Multi-omics reveals that 4'-O-β-D-glucosyl-5-O-methylvisamminol ameliorates acute liver injury by modulating the miR-30e-3p/Tfrc axis and a multi-dimensional network of ferroptosis, inflammation, metabolism, and gut microbiota

Background: Overuse of acetaminophen (APAP) can induce acute liver injury (ALI), and its mechanism is closely related to Ferroptosis. 4'-O-β-d-glucosyl-5-O-methylvisamminol (5-O) is a natural coumarin glycoside with anti-inflammatory and antioxidant activities, but whether it can alleviate liver injury through intervention in Ferroptosis and multi-dimensional mechanisms remains unclear.

Purpose: To explore whether 5-O can alleviate APAP-induced ALI through multiple mechanisms such as inhibiting Ferroptosis, regulating inflammation, promoting lipid metabolism, and reshaping the intestinal microbiota .

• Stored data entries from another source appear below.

/-- An accumulator whose M x N region holds no block: what an MMA with AD = 1 leaves that stops at its first block, so that a reissue
with AD = 0 produces the bits of an unpoisoned run. That is -0 in f32, to which adding any value gives that value (R118, R120,
R140). -/
def Acc.noBlock (x : Acc) (f : MmaM) (d : Nat × Nat × Nat) : Acc :=
  x.setAll fun i j => if i < d.1 && j < d.2.1 then (if f.fmt.kind?.isSome then 0x80000000 else 0) else x.elem i j

/-- MMA_K_BLOCK: the next block of the streaming MMA, or its stop at a poisoned one (R118, R135, R140). DESIGN CHOICE: a discarded
later MMA with AD = 1 of another format has set the tag at its issue, and the accumulator keeps that tag (R134; log 37). -/
def execMmaKBlock (tile : Nat) (s : State) : Out :=
  match s.standing tile with
  | none => .next s
  | some (id, lr, v) =>
    match cutAt (fun e => e.started && e.kdone < e.kEnd) v.mq with
    | none => .next s
    | some (pre, e, post) =>
      if s.stopsNow v || (s.tile tile).fenced then .next s
      else match e.op with
        | .mma f a b _ =>
          let base := storeKey tile 0
          let d := mmaDims f a b
          let bk := blockSize f.fmt
          let part {α : Type} (l : List α) : List α := (l.drop e.kdone).take bk
          let ra := (List.range d.1).map fun i => part (rowIdx f a d.2.2 i)
          let cb := (List.range d.2.1).map fun j => part (colIdx b d.2.2 j)
          let pr := ra.map (elemsPoisoned s base a)
          let pc := cb.map (elemsPoisoned s base b)
          if pr.contains true || pc.contains true then
            let gone := (post.filter fun x => x.isMma e.d).length
            let first := f.ad && e.kdone == f.kst.toNat * 8
            let v' := ({ v with mq := pre ++ post.filter fun x : MEntry => !x.isMma e.d }.onAcc e.d fun x =>
              { e.spoilAcc s e.touched e.kdone (if first then x.noBlock f d else x) with full := true }).forgetPast e.d
            let s := ((s.putVtile id lr v').drewAcc id [!e.touched.isEmpty]).accountReplay id (macIndex f.fmt) 18 (macs f a b e.kdone)
              (s.replayOf id lr e.who.uid)
            .next (s.engineFault e.who 0x43 (maskOf pr) (maskOf pc)
              (BitVec.ofNat 64 (gone * 2 ^ 19 + e.kdone * 8 + e.d.val)) none)
          else
            let xs := ra.map (readElems s.mem base a)
            let ys := cb.map (readElems s.mem base b)
            let cba := v.cbs.toList.getD e.bufA 0
            let cbb := v.cbs.toList.getD (2 + e.bufB) 0
            let first := f.ad && e.kdone == f.kst.toNat * 8
            let all := first && d.1 == 64 && d.2.1 == 64
            let v := if all then v.forgetPast e.d else v
            let pre := if all then pre.map (forgotten e.d) else pre
            .next (s.putVtile id lr ({ v with mq := pre ++ { e with kdone := min d.2.2 (e.kdone + bk) } :: post }.onAcc e.d
              fun x => x.setAll fun i j =>
                if i < d.1 && j < d.2.1 then blockOut f cba cbb first (x.elem i j) (xs.getD i []) (ys.getD j [])
                else x.elem i j))
        | _ => .next s
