/-- The registers that an instruction names, and whether it is strict; the steps of agents and the instructions of the last
line name none. An MMA names its accumulator while an ALD into it stands in the queue (R101, R136). -/
def namesOf (s : State) : Instr → Names × Bool
  | .addR f | .sub f | .mulR f | .mulh f | .div f | .rem f | .andR f | .orR f | .xorR f | .shlR f | .shrR f | .sraR f | .sltR f
  | .minR f | .maxR f => ({ src := [f.a, f.b], dst := [f.d] }, f.e)
  | .addI f | .mulI f | .andI f | .orI f | .xorI f | .shlI f | .shrI f | .sraI f | .sltI f | .minI f | .maxI f | .li f | .ld f =>
    ({ src := [f.a], dst := [f.d] }, f.e)
  | .st f => ({ src := [f.a, f.d] }, f.e)
  | .clz f | .popc f => ({ src := [f.a], dst := [f.d] }, f.e)
  | .csel f => ({ src := [f.a, f.b, f.c], dst := [f.d] }, f.e)
  | .fadd f | .fsub f | .fmul f | .fmin f | .fmax f => ({ src := [f.a, f.b], dst := [f.d] }, f.e)
  | .ffma f => ({ src := [f.a, f.b, f.c], dst := [f.d] }, f.e)
  | .fcmp f => ({ src := [f.a, f.b], dst := [f.d] }, f.e)
  | .fcvt f => ({ src := [f.a], dst := [f.d] }, f.e)
  | .beq f | .bne f | .blt f | .bge f | .bltn f | .bgen f => ({ src := [f.a, f.b] }, f.e)
  | .jal f => ({ dst := [f.d] }, f.e)
  | .jalr f => ({ src := [f.a], dst := [f.d] }, f.e)
  | .mld f | .mst f => ({ src := [f.a] }, f.e)
  | .mset f => ({ src := [f.a] }, f.e)
  | .pset f => ({ src := [f.a] }, f.e)
  | .vabs f | .vneg f | .vnot f | .vexp2 f | .vlog2 f | .vrcp f | .vrsq f => ({ v := [f.a, f.d] }, f.e)
  | .vadd f | .vsub f | .vmul f | .vmin f | .vmax f | .vand f | .vor f | .vxor f | .vshl f | .vshr f | .vsra f | .vattm f
  | .vperm f | .vsel f => ({ v := [f.a, f.b, f.d] }, f.e)
  | .vbcast f => ({ src := [f.a], v := [f.d] }, f.e)
  | .vidx f => ({ v := [f.d] }, f.e)
  | .vcmp f => ({ v := [f.a, f.b] }, f.e)
  | .vcvt f => ({ v := [f.a, f.d] }, f.e)
  | .vext f => ({ src := [f.b], dst := [f.d], v := [f.a] }, f.e)
  | .vfma f => ({ v := [f.a, f.b, f.c, f.d] }, f.e)
  | .vgath f | .vscat f => ({ src := [f.a], v := [f.b, f.d] }, f.e)
  | .vld f | .vst f => ({ src := [f.a], v := [f.d] }, f.e)
  | .vred f => ({ dst := [f.d], v := [f.a] }, f.e)
  | .mma f => ({ a := mmaWaits s f.d }, f.e)
  | .ald f => ({ a := [f.d] }, f.e)
  | .ast f => ({ a := [f.a] }, f.e)
  | .azero f => ({ a := [f.d] }, f.e)
  | .ascale f => ({ a := [f.a, f.d], v := [f.b, f.sc] }, f.e)
  | .cbld f => ({ src := [f.a] }, f.e)
  | .cpy f => ({ src := [f.b] }, f.e)
  | .cpya f => ({ src := [f.b] }, f.e)
  | .amo f => ({ src := [f.b], dst := [f.d] }, f.e)
  | .red f => (if f.vec then { v := [Fin.ofNat 32 f.b.val] } else { src := [f.b] }, f.e)
  | .fence f => ({ dst := [f.d] }, false)
  | .ctradd f => ({ src := [f.a, f.b] }, f.e)
  | .waitge f => ({ src := [f.a, f.b], dst := [f.d] }, f.e)
  | .bar f => ({ src := [f.a, f.b], dst := [f.d, f.ds] }, f.e)
  | .bara f => ({ src := [f.a, f.b], dst := [f.d] }, f.e)
  | .barw f => ({ src := [f.a], dst := [f.d, f.ds] }, f.e)
  | .spawn f => ({ src := [f.a], dst := [f.d] }, f.e)
  | .join f => ({ src := [f.a] }, f.e)
  | .susp f => ({ src := [f.a, f.b] }, f.e)
  | .cancel f | .collStat f => ({ src := [f.a], dst := [f.d] }, f.e)
  | .collLd f | .collRun f => ({ src := [f.a, f.b], dst := [f.d] }, f.e)
  | .sysrd f => ({ dst := [f.d] }, f.e)
  | .syswr f => ({ src := [f.a] }, f.e)
  | .resume f => ({ src := [f.a], dst := [f.d] }, f.e)
  | _ => ({}, false)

Methods: Through in vitro and in vivo experiments, combined with CCK-8, Western blot, whole transcriptome Sequencing, 16S rRNA Sequencing, FMT and Other techniques and methods, the mechanism of 5-O was evaluated from multiple levels such as cells, tissues, metabolism and flora.

Results: 5-O downregulated Tfrc/Slc39a14 in cells to reduce iron intake and upregulated Slc7a11/GPX4 to enhance antioxidant capacity. It reduced serum ALT/AST, alleviated liver tissue pathological damage, inhibited the expression of chemokines and inflammatory factors, and activated the PPARα-Fabp1/Me1 axis to promote lipid metabolism. Whole transcriptome analysis revealed that 5-O intervention was associated with upregulation of miR-30e-3p and downregulation of Tfrc, suggesting a potential role in modulating iron metabolism. Concurrently, the analysis indicated that 5-O treatment was linked to inhibition of the Ferroptosis pathway and activation of the PPAR pathway. In addition, 5-O reshaped the intestinal microbiota, inhibited pro-inflammatory Bacterial genera, and promoted the colonization of the probiotic Lactobacillus.

Conclusion: This study systematically clarified that the hepatoprotective effect of 5-O against APAP-induced liver injury is associated with a multi-dimensional network involving "ferroptosis-inflammation-metabolism-flora". The innovation lies in systematically elucidating the multi-faceted actions of a natural product, which may involve regulating Ferroptosis through miR-30e-3p associated changes, cross-organ metabolic reprogramming, and microecological modulation. This work provides a candidate drug with multi-dimensional synergistic potential for the prevention and treatment of liver injury.

4′-O-β-D-glucosyl-5-O-methylvisamminol; Acute liver injury; Ferroptosis; Gut-liver axis; Multi-target mechanism.